第47回:「公差に入っていればOK」で終わらせたくない話

2026年7月28日
#社長ブログ

仕上がり面とチップ選定

有限会社榊原工機|小物部品の少量~中量生産に特化|ガレージブランド・個人ブランド”の試作開発も

今日は旋盤加工の仕上がり面について書きます。

写真を見てください。上の製品と下の製品を見比べてみてほしいんです。上の製品はピカピカで綺麗ですよね。下の製品はなんだかくすんでいて、正直あまり綺麗じゃない。問題はここなんです。

「公差に入っているからOK」──これももちろん正しい解釈です。図面の要求は満たしている。検査も通る。何も間違っていません。

ただ、これを手にしたお客さんの気持ちを考えると、やっぱり上の製品のほうが嬉しいですよね。同じ値段、同じ寸法なら、綺麗なほうがいいに決まっている。

有限会社榊原工機|小物部品の少量~中量生産に特化|ガレージブランド・個人ブランド”の試作開発も

チップの使い分けの話

じゃあ何が違うのか。切削の刃物、いわゆるチップの選定です。ざっくり言うと、超硬のチップとサーメットのチップがあります。
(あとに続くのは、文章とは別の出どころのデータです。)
-- ==== Sys2Proof/Config.lean ====
section
/-! DEFINITION. What an implementation fixes: the parameters of 00_scope.md R5, and the free values, which have
no body so that nothing can be proved of them. -/

namespace Sys2Proof

/-- The open parameters of 00_scope.md R5. -/
structure Params where
  /-- BitStream capacity in words after reset. -/
  cap0Words : Nat
  /-- Largest BitStream capacity in words. -/
  maxWords : Nat
  /-- Largest logical size of a Bitmask. -/
  mkMaxBits : Nat
  /-- Largest element count of the coefficient memory. -/
  maxElems : Nat
  /-- Size of the exchange buffer in bytes. -/
  xbBytes : Nat
deriving DecidableEq, Repr

/-- The default column of R5. -/
def Params.default : Params :=
  { cap0Words := 1, maxWords := 2 ^ 20, mkMaxBits := 2 ^ 24, maxElems := 2 ^ 24, xbBytes := 2 ^ 20 }

/-- FREE VALUE (log 6, safe): what the units other than `ST` and `XB` hold after the `k`-th fatal fault
(93_implementation_defined.md U1: "any value" until `RESET`). -/
opaque Config.unitsAfterAlloc (k : Nat) : Machine.Units

/-- FREE VALUE (log 10, safe): the payload of the NaN a binary64 operation on `x` and `y` gives, which
45_outlier_coder.md R291 does not state. -/
opaque Config.nanPayload (x y : Word) : Word

/-- FREE VALUE (log 10, safe): `f2u` of an `x` that is not an integer with `0 ≤ x < 2^64`, the domain R291 gives it. -/
opaque Config.f2uOutside (x : Word) : Word

end Sys2Proof
end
  • 超硬のチップ:SKD11やHPM1のような硬い材料の仕上げに向いています
  • サーメットのチップ:S45Cのような柔らかめの材料の仕上げに向いています

材質に合わせてチップを変更する。当たり前のことのようですが、これができているかどうかで仕上がり面がまるで変わってきます。今回はたまたま目についたので、すぐに社内で共有しました。こういう細かいことの積み重ねなんだと思います。

榊原工機として意識したいこと

一番は、公差に入っていること。これは大前提です。その上で二番として、美しい製品を作る。ここを榊原工機としては意識してやっていきたいと思っています。

寸法さえ合っていればいい、という仕事もあります。でも、受け取ったお客さんが「お、綺麗だな」と思ってくれる製品を出せる会社でありたい。そう思っています。